1700 HLM residential units are empty in Montreal

1,700 HLM residential units are empty in Montreal

Amid Montreal’s housing crisis, 1,700 vacant low-rent apartments (HLM) could be rented quickly to shorten the endless waiting list that still afflicts more than 24,000 people.

“It’s not far from 10% of the rental stock in the midst of a housing crisis. I’ve never seen that in 30 years,” protests Robert Pilon, Coordinator of the Federation of Low-Rental Housing Tenants of Quebec (FLHMQ).

A total of 2,200 apartments are empty, four times more than normal, he estimates. About 500 are “barricaded” or being held for tenants who need to be relocated because of major work in their homes.

But the Office Municipal d’Habitation de Montréal (OMHM) “is lagging behind” to rent the remaining 1,700 units, he says.

These could be quickly rehabilitated after minor or major work, such as the destruction of vermin or mold. Some apartments are even available for rent.

A situation he considers “unacceptable” given that 24,312 people are on the waiting list, without the tenants already resident in HLM who need to be relocated for security reasons or major works in their home.
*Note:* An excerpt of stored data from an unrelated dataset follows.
theorem unique (h : CodeAhead s sh off l n) (h' : CodeAhead s sh off l' n') : l = l' ∧ n = n' := by
  have hl : l = l' := by
    rcases Nat.le_total n n' with hle | hle
    · exact h.leaf_eq h' hle
    · exact (h'.leaf_eq h hle).symm
  subst hl
  exact ⟨rfl, congrArg Prod.fst (Option.some.inj (h.symm.trans h'))⟩

theorem mem (h : CodeAhead s sh off l n) : (n, bitsAt s off n) ∈ s.params.codes sh := List.mem_of_getElem? h

theorem pos (h : CodeAhead s sh off l n) : 1 ≤ n := ((isCompletePrefixCode_inv (codes_complete s sh)).2.1 _ h.mem).1

theorem le_vlcMaxLen (h : CodeAhead s sh off l n) : n ≤ s.params.vlcMaxLen :=
  length_le_longestCode (List.mem_flatten_of_mem (codes_mem_vlc s sh) h.mem)

end CodeAhead

theorem exists_codeAhead (s : State) (sh : BitVec 4) (off : Nat) : ∃ l n, CodeAhead s sh off l n := by
  obtain ⟨c, hc, hbits⟩ := exists_code_of_pattern (codes_complete s sh) (bitsAt_lt s off (longestCode (s.params.codes sh)))
  obtain ⟨l, hl⟩ := List.mem_iff_getElem?.mp hc
  rw [bitsAt_mod (length_le_longestCode hc)] at hbits
  exact ⟨l, c.1, by rw [CodeAhead, hl, hbits]⟩

theorem codeAhead_leafAt (s : State) (sh : BitVec 4) (off : Nat) :
    CodeAhead s sh off (leafAt s sh off).1 (leafAt s sh off).2 := by
  obtain ⟨l, n, h⟩ := exists_codeAhead s sh off
  have hmem : ((n, bitsAt s off n), l) ∈ (s.params.codes sh).zipIdx := List.mk_mem_zipIdx_iff_getElem?.mpr h
  have hfound : ((s.params.codes sh).zipIdx.find? fun c => bitsAt s off c.1.1 == c.1.2).isSome :=
    List.find?_isSome.mpr ⟨_, hmem, beq_self_eq_true _⟩
  obtain ⟨⟨⟨m, v⟩, k⟩, hk⟩ := Option.isSome_iff_exists.mp hfound
  have hcode := List.mk_mem_zipIdx_iff_getElem?.mp (List.mem_of_find?_eq_some hk)
  have hbits : bitsAt s off m = v := by simpa using List.find?_some hk
  rw [leafAt, hk, CodeAhead]
  exact hcode.trans (by rw [← hbits]; rfl)

/-- With the code ahead inside the packet, DecodeSymbol ends at a leaf. -/
theorem decodeSymbol_endsAtLeaf {sh : BitVec 4} {l n : Nat} (h : CodeAhead s sh 0 l n) (hleft : BitsLeft s n) :
    EndsAtLeaf s (s.params.codes sh) (decodeSymbol sh s) := by
  by_cases hzero : sh = 0 ∧ s.params.codes 0 = identityCode
  · obtain ⟨rfl, hid⟩ := hzero
    have hmem := h.mem
    rw [hid] at hmem ⊢
    obtain ⟨_, _, hcode⟩ := List.mem_map.mp hmem
    have hn : n = 4 := (congrArg Prod.fst hcode).symm
    exact decodeSymbol_zero_endsAtLeaf hid (by rwa [← hn])
  · obtain ⟨hlen, -, -, -⟩ := isCompletePrefixCode_inv (codes_complete s sh)
    have hend := decodeSymbolFrom_endsAtLeaf (Nat.le_of_eq hlen) h.mem rfl hleft (longestCode (s.params.codes sh)) 0 h.pos
      (by have := length_le_longestCode h.mem; omega)
    have hstart : s.setPos (s.bitPos + 0) = s := s.setPos_bitPos
    rw [hstart, bitsAt_zero] at hend
    rwa [decodeSymbol_loop hzero]

/-- DecodeSymbol ends at the leaf whose code is ahead. -/
theorem decodeSymbol_codeAhead {sh : BitVec 4} {l n : Nat} (h : CodeAhead s sh 0 l n) (hleft : BitsLeft s n) :
    ∃ leaf : BitVec 4, leaf.toNat = l ∧ decodeSymbol sh s = .ok leaf (s.setPos (s.bitPos + n)) := by
  obtain ⟨leaf, c, hleaf, hread, hbits⟩ := decodeSymbol_endsAtLeaf h hleft
  have hc : CodeAhead s sh 0 leaf.toNat c.1 := by rw [CodeAhead, hleaf, hbits]
  obtain ⟨hl, hn⟩ := hc.unique h
  exact ⟨leaf, hl, by rw [hread, hn]⟩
Tina-Lili Gagné is among those who had to be transferred to another HLM due to extensive works in the 108 housing units of Habitations Saint-André in the Ville-Marie district.

The mother-of-four waited more than five years for temporary housing before work began on her run-down, roach-infested apartment last August.

“I could not anymore. I was supposed to move and they didn’t move me. It was uncertainty and total insecurity, with no signed lease,” she testifies.

bed bugs

Antoine, who asked for anonymity for fear of reprisals, has been waiting for nearly five years.

As soon as he moved to the Îlets Saint-Martin in the south-west, he wanted to be transferred.

Struggling with chronic bed bug infestations, his five and a half are also too small for him and his four children. His wife went to live with a roommate who could no longer take it under these conditions.

“When they come to work, it’s cosmetic. They don’t address the underlying problem. destroy them [sic] accommodation and have to come back later because the neighbor is infected,” he says.

The OMHM could not give the total number of units for rent, but points out that the figure of 2,200 is “not impossible”.

“There is a reason for each of the vacant units,” says spokesman Mathieu Vachon.

The pandemic has been hurting, he adds, causing as many delays in rentals as in construction.